- _Goal of the exercise_: Your answer must be every line of the data that holds the string "writtenValue".

..........

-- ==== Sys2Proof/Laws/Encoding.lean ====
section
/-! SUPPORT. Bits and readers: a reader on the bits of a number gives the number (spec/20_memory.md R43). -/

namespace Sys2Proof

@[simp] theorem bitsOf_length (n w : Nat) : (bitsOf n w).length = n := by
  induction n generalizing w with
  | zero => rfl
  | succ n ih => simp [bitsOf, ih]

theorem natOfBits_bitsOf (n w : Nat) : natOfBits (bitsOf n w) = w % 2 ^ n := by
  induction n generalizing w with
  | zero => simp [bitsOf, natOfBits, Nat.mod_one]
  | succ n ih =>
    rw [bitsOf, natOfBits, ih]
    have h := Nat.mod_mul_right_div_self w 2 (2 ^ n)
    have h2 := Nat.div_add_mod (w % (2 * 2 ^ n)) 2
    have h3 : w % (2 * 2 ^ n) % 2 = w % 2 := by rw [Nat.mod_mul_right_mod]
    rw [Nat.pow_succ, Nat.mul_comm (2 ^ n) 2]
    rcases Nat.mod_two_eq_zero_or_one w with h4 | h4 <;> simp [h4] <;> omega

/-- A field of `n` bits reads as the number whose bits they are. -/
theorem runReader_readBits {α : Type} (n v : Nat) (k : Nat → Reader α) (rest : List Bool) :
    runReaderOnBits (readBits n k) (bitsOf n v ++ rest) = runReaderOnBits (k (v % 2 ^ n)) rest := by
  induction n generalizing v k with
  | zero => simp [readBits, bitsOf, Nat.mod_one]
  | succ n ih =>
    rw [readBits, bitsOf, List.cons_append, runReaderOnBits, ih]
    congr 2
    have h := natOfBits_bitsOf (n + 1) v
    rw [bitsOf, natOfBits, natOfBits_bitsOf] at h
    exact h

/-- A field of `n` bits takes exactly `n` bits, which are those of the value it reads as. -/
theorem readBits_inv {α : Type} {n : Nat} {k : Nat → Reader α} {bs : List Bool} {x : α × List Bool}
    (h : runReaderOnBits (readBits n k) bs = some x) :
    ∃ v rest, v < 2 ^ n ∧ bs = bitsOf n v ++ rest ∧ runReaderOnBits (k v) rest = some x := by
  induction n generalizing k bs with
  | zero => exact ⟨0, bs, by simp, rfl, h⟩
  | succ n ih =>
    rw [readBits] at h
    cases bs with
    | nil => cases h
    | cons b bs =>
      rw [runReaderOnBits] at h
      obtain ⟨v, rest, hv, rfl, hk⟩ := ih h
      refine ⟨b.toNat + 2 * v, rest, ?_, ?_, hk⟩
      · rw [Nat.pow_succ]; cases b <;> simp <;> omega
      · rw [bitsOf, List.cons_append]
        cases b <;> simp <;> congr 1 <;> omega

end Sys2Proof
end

..........

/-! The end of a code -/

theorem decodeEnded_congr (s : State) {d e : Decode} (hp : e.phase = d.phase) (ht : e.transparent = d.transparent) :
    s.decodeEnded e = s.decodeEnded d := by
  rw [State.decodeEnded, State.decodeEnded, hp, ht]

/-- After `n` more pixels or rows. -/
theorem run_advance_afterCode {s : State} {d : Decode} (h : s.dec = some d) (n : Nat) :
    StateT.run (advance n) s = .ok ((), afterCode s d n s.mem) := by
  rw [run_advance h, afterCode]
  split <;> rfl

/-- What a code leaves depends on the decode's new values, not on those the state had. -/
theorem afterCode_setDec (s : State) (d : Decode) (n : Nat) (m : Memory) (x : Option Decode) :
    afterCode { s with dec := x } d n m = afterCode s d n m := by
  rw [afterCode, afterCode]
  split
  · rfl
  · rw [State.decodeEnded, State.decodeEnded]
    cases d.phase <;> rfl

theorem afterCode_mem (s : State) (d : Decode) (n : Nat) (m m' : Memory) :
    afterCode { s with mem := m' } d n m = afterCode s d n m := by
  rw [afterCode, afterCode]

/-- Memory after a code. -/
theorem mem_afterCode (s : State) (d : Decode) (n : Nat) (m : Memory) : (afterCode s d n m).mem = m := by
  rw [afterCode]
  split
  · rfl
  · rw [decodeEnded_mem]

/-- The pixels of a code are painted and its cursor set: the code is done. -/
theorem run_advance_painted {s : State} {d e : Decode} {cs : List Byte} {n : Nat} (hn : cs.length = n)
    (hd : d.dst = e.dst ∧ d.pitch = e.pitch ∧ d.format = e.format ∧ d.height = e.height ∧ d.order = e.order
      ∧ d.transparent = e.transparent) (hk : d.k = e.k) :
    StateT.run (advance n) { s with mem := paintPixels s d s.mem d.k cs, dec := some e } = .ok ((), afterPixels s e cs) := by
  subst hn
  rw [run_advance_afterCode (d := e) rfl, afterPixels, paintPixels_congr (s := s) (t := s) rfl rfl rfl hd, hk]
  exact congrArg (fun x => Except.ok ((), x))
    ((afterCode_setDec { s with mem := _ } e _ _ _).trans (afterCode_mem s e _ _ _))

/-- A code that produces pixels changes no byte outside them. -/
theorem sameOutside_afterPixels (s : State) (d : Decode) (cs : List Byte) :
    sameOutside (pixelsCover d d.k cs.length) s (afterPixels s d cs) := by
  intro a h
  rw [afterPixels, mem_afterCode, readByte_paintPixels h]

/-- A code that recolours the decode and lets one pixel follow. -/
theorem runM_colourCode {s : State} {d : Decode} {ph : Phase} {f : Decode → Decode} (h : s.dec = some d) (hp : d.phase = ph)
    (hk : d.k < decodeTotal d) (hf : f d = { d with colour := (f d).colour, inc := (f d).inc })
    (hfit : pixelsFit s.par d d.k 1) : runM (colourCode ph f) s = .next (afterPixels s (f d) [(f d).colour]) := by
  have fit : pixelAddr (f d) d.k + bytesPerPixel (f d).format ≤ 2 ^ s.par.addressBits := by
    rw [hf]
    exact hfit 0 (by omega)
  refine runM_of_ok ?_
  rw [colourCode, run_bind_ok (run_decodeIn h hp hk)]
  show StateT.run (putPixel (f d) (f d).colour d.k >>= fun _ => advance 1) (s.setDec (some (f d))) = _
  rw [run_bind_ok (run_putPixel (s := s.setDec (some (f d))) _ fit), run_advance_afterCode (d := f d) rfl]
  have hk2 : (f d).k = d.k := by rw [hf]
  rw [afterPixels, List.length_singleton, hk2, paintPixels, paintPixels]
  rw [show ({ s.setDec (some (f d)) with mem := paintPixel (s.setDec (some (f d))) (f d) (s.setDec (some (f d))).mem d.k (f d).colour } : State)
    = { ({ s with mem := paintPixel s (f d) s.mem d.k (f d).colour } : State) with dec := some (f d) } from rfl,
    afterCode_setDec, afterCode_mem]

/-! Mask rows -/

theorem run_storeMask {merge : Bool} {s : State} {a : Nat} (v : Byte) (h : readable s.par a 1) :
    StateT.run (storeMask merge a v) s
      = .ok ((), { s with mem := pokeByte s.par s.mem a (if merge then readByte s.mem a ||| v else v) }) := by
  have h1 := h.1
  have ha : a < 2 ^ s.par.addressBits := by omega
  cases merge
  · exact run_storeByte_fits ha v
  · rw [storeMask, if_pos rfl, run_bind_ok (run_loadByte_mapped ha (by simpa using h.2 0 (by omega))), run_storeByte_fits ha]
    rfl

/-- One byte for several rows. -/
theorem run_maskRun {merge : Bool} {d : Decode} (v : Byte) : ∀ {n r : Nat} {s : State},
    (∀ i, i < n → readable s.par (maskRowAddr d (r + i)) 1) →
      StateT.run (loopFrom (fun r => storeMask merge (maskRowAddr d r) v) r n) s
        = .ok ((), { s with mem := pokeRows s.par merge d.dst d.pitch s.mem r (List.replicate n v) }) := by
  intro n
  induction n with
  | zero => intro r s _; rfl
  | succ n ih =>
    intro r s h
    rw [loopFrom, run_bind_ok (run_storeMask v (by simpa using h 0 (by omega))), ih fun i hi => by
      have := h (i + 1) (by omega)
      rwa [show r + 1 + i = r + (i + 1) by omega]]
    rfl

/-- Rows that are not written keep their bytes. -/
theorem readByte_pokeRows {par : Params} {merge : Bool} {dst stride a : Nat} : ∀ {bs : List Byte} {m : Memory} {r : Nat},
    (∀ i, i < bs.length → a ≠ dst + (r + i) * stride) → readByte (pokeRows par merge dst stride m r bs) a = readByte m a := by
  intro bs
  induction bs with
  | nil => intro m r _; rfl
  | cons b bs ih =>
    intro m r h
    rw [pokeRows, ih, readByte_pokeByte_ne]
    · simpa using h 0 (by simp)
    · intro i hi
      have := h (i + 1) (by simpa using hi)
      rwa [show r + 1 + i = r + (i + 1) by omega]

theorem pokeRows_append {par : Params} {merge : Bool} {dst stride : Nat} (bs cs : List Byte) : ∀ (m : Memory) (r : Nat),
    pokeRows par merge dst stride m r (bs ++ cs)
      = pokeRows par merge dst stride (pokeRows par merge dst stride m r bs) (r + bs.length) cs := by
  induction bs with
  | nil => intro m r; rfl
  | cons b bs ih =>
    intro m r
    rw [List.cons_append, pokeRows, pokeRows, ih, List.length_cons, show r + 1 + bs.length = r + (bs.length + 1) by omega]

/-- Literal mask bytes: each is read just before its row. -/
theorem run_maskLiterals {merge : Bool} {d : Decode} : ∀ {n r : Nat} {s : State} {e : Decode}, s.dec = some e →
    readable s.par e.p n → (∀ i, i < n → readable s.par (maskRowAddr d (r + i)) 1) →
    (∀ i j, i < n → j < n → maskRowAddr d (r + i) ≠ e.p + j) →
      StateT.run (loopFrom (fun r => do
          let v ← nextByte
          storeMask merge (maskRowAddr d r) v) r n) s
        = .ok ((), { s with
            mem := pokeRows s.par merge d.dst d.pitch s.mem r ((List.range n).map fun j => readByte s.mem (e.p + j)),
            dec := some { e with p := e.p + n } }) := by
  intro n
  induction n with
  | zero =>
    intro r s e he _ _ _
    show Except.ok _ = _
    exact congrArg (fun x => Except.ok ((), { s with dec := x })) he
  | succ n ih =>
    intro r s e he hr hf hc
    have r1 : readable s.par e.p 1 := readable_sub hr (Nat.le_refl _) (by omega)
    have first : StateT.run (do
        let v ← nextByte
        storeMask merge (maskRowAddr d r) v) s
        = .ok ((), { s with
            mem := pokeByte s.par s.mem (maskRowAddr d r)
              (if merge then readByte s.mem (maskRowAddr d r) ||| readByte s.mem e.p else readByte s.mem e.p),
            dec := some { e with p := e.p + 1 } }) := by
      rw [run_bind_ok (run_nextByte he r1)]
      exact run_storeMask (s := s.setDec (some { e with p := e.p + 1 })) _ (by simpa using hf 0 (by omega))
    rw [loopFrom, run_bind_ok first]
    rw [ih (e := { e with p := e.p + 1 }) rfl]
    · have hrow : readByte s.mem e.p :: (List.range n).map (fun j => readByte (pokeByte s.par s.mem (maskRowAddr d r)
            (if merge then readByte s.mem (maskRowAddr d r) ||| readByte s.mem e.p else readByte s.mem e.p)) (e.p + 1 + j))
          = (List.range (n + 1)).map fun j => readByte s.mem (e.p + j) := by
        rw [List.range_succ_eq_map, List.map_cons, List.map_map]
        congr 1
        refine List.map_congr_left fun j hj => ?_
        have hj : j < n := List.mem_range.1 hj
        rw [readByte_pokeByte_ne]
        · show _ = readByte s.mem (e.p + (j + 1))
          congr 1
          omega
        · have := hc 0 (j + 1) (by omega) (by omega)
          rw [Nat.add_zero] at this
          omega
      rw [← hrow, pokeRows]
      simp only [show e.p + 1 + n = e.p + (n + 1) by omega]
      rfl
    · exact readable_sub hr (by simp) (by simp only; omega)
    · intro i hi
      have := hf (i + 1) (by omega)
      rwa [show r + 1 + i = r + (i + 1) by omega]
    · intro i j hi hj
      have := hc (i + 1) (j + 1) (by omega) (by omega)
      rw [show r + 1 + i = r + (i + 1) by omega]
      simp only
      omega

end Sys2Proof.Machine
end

..........

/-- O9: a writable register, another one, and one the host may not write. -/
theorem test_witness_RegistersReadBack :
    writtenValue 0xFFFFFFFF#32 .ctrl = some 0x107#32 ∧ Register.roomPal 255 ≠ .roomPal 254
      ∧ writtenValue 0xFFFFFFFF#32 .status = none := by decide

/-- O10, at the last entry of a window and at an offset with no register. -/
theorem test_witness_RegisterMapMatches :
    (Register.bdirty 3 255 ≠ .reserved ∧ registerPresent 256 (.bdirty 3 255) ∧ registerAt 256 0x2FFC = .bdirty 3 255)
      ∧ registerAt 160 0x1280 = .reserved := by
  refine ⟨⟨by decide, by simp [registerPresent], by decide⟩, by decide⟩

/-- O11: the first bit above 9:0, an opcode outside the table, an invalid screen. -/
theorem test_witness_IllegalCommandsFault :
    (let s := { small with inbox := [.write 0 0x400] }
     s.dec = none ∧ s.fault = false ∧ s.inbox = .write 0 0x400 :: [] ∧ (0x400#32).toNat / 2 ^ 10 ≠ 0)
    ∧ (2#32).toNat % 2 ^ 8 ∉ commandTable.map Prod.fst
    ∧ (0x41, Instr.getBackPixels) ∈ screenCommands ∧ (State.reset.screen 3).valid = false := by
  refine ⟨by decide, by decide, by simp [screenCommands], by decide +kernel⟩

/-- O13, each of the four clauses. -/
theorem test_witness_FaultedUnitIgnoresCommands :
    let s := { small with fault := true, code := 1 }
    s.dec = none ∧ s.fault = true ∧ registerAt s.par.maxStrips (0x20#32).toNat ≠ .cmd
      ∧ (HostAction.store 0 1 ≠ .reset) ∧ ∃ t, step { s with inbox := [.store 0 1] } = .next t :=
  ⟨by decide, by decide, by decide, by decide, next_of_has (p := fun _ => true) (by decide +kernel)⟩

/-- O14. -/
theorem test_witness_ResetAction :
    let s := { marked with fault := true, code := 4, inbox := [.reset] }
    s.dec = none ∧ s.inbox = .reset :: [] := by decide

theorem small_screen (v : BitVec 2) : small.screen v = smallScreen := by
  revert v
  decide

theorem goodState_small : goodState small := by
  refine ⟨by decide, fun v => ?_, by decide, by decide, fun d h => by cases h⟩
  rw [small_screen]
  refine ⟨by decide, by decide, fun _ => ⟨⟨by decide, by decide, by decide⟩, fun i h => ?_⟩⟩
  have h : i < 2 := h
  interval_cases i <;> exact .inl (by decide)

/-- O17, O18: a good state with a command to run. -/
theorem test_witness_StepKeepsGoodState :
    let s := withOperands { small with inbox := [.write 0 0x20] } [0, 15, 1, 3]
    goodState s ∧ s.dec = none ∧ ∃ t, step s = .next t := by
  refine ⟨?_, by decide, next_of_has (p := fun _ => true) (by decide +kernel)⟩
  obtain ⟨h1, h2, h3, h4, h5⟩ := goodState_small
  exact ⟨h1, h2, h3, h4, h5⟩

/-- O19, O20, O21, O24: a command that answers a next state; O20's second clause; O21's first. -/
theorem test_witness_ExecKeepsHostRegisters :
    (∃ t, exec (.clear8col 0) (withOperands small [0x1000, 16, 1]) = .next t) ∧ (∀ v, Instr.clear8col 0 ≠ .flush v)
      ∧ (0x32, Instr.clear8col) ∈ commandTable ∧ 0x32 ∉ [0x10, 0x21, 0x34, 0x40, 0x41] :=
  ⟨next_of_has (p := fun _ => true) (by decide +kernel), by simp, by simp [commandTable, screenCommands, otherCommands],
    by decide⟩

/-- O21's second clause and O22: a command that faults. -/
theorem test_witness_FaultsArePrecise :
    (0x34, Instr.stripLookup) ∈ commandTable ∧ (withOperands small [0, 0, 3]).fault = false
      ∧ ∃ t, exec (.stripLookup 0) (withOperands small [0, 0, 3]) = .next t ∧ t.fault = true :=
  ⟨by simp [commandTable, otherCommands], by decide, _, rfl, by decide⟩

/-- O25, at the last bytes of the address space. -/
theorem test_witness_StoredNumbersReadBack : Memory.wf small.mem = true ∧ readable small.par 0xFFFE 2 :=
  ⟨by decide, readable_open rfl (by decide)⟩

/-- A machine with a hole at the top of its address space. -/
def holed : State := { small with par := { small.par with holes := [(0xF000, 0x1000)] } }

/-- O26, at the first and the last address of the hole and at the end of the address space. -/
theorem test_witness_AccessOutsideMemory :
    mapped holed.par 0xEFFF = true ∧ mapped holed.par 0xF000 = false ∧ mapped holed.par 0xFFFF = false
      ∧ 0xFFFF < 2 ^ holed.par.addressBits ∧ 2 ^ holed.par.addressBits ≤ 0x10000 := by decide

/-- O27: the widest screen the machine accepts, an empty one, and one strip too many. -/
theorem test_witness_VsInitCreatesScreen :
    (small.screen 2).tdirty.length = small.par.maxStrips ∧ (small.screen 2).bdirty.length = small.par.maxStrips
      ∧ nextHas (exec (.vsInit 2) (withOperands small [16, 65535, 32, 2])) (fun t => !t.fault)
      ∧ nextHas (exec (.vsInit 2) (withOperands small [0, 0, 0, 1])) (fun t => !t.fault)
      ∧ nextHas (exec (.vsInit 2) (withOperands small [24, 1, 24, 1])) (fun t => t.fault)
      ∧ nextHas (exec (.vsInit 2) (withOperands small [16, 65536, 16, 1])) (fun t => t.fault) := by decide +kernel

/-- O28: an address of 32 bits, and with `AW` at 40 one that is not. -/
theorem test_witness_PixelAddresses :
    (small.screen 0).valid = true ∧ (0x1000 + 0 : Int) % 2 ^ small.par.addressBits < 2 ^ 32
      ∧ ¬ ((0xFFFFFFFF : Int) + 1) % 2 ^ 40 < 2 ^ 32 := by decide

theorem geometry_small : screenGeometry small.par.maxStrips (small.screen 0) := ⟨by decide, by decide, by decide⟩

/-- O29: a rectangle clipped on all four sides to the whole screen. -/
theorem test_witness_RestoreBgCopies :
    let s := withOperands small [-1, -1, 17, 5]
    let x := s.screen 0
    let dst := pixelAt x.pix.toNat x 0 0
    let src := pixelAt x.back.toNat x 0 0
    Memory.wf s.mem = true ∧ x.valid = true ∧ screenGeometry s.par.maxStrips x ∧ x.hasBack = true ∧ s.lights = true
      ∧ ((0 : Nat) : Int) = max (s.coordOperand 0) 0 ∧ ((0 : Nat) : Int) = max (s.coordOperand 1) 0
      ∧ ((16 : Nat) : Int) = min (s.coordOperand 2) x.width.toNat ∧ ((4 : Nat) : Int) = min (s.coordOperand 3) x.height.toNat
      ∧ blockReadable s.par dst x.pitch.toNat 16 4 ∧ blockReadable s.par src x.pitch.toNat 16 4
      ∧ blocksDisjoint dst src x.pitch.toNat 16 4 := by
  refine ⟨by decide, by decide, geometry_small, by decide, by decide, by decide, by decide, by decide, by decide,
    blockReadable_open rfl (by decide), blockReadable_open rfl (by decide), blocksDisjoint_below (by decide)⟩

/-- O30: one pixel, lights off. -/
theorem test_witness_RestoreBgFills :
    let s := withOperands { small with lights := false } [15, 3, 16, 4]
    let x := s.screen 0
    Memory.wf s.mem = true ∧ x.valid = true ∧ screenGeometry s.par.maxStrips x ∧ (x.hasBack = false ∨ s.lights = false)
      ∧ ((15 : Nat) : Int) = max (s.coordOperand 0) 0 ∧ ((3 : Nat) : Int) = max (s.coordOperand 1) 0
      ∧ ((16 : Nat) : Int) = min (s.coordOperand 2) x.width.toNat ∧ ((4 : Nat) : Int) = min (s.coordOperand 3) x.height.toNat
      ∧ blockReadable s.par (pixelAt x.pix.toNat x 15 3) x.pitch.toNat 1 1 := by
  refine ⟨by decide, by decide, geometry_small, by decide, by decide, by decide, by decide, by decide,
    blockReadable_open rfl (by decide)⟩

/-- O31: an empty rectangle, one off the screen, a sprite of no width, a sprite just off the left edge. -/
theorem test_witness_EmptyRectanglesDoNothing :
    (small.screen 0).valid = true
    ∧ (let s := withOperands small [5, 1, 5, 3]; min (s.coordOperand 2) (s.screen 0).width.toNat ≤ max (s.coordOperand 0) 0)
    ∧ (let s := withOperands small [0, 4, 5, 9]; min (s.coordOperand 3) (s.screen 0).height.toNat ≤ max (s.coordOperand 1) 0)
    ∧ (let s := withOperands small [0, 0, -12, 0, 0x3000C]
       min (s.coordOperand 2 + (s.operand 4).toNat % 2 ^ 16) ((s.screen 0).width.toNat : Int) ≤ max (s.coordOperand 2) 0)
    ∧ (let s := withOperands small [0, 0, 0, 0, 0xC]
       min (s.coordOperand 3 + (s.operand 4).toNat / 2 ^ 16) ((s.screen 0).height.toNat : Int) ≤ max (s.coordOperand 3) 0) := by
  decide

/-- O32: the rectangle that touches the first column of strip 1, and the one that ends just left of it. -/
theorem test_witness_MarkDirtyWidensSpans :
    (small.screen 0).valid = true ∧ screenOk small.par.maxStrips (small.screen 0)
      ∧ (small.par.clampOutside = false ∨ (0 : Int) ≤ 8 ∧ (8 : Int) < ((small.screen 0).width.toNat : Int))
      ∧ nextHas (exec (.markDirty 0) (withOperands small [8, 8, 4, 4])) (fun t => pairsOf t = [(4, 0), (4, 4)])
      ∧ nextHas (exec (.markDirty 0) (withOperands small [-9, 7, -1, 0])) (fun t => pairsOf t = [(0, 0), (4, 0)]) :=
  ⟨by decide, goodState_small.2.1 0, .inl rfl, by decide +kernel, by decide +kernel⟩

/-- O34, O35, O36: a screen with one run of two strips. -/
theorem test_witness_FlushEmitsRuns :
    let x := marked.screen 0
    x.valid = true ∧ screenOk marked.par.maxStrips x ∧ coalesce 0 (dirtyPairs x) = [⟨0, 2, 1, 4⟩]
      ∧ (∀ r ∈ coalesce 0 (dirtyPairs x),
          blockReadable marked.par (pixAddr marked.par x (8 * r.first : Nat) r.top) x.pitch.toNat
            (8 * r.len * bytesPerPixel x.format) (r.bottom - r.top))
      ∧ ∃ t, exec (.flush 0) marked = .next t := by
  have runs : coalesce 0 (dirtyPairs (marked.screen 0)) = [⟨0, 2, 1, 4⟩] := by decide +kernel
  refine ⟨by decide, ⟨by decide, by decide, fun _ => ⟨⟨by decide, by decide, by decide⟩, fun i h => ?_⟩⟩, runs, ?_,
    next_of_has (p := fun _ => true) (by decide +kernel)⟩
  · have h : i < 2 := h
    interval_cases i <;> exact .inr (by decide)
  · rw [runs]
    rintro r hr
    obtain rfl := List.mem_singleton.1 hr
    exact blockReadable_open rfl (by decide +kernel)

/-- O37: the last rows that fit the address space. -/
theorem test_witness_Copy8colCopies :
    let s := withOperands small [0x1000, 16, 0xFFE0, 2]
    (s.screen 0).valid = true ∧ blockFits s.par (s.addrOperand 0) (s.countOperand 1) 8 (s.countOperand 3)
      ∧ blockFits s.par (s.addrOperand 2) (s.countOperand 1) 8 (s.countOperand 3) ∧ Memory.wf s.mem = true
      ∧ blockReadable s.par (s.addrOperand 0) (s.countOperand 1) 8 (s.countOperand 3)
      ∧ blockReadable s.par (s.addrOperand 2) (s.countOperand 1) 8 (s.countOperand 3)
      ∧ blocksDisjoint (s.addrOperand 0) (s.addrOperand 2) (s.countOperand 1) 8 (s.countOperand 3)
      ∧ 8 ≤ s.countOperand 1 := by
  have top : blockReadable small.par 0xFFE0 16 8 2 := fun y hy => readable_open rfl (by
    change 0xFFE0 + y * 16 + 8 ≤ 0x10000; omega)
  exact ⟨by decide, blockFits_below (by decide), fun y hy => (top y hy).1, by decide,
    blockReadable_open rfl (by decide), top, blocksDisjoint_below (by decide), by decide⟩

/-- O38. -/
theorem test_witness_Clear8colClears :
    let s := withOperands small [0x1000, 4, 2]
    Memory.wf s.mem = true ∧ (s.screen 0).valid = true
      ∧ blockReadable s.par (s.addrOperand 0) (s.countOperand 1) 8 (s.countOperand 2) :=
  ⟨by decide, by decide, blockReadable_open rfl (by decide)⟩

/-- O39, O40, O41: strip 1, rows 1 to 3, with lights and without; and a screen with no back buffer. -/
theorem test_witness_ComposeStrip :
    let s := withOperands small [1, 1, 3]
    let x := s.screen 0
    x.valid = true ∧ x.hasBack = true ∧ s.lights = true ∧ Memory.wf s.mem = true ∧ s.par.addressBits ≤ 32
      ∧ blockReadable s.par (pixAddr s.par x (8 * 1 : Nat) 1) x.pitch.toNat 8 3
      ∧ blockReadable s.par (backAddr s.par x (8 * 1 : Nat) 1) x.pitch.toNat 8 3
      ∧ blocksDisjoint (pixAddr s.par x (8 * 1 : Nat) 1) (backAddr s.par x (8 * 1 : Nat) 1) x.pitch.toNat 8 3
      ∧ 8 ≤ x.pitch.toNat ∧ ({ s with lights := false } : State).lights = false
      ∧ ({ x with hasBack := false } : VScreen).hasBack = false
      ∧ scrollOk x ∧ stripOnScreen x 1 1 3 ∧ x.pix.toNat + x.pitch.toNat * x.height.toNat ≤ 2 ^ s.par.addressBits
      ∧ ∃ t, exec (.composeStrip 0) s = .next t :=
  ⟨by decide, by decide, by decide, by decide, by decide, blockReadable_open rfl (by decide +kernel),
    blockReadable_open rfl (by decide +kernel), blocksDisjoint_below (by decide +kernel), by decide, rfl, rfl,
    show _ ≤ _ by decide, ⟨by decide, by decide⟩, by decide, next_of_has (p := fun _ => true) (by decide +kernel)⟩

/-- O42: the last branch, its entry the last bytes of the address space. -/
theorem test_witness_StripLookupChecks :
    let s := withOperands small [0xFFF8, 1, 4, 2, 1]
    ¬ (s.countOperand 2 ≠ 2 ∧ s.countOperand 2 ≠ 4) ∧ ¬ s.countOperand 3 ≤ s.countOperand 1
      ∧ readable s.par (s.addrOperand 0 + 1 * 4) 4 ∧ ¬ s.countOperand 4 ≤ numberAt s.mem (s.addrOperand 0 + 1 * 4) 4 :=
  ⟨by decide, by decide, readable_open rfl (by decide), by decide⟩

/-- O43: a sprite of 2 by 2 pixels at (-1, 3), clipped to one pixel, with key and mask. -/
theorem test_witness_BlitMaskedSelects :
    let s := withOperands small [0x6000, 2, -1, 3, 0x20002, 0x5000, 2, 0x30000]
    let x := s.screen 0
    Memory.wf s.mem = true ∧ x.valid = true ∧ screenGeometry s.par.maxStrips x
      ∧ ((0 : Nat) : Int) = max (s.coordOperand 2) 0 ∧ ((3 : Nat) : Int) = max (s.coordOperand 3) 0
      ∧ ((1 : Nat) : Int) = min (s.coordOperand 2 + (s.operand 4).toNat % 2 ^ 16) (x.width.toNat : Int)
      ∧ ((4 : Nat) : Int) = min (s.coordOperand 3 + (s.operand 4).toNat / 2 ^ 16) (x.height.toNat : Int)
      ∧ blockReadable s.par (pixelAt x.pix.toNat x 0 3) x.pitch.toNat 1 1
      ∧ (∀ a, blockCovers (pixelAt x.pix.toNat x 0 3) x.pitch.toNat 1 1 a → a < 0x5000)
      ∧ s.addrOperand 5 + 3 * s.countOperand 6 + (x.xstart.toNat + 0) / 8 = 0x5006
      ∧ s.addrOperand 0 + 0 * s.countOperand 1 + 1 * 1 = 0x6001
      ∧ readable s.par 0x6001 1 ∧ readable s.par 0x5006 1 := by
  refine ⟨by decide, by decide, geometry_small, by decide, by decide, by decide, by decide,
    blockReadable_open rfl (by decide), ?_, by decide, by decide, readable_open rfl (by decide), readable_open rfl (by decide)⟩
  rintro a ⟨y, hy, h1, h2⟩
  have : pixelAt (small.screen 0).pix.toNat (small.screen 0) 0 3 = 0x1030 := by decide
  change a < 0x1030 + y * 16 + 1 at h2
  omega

..........

- _Written answer_:
    writtenValue 0xFFFFFFFF#32 .ctrl = some 0x107#32 ∧ Register.roomPal 255 ≠ .roomPal 254
      ∧ writtenValue 0xFFFFFFFF#32 .status = none := by decide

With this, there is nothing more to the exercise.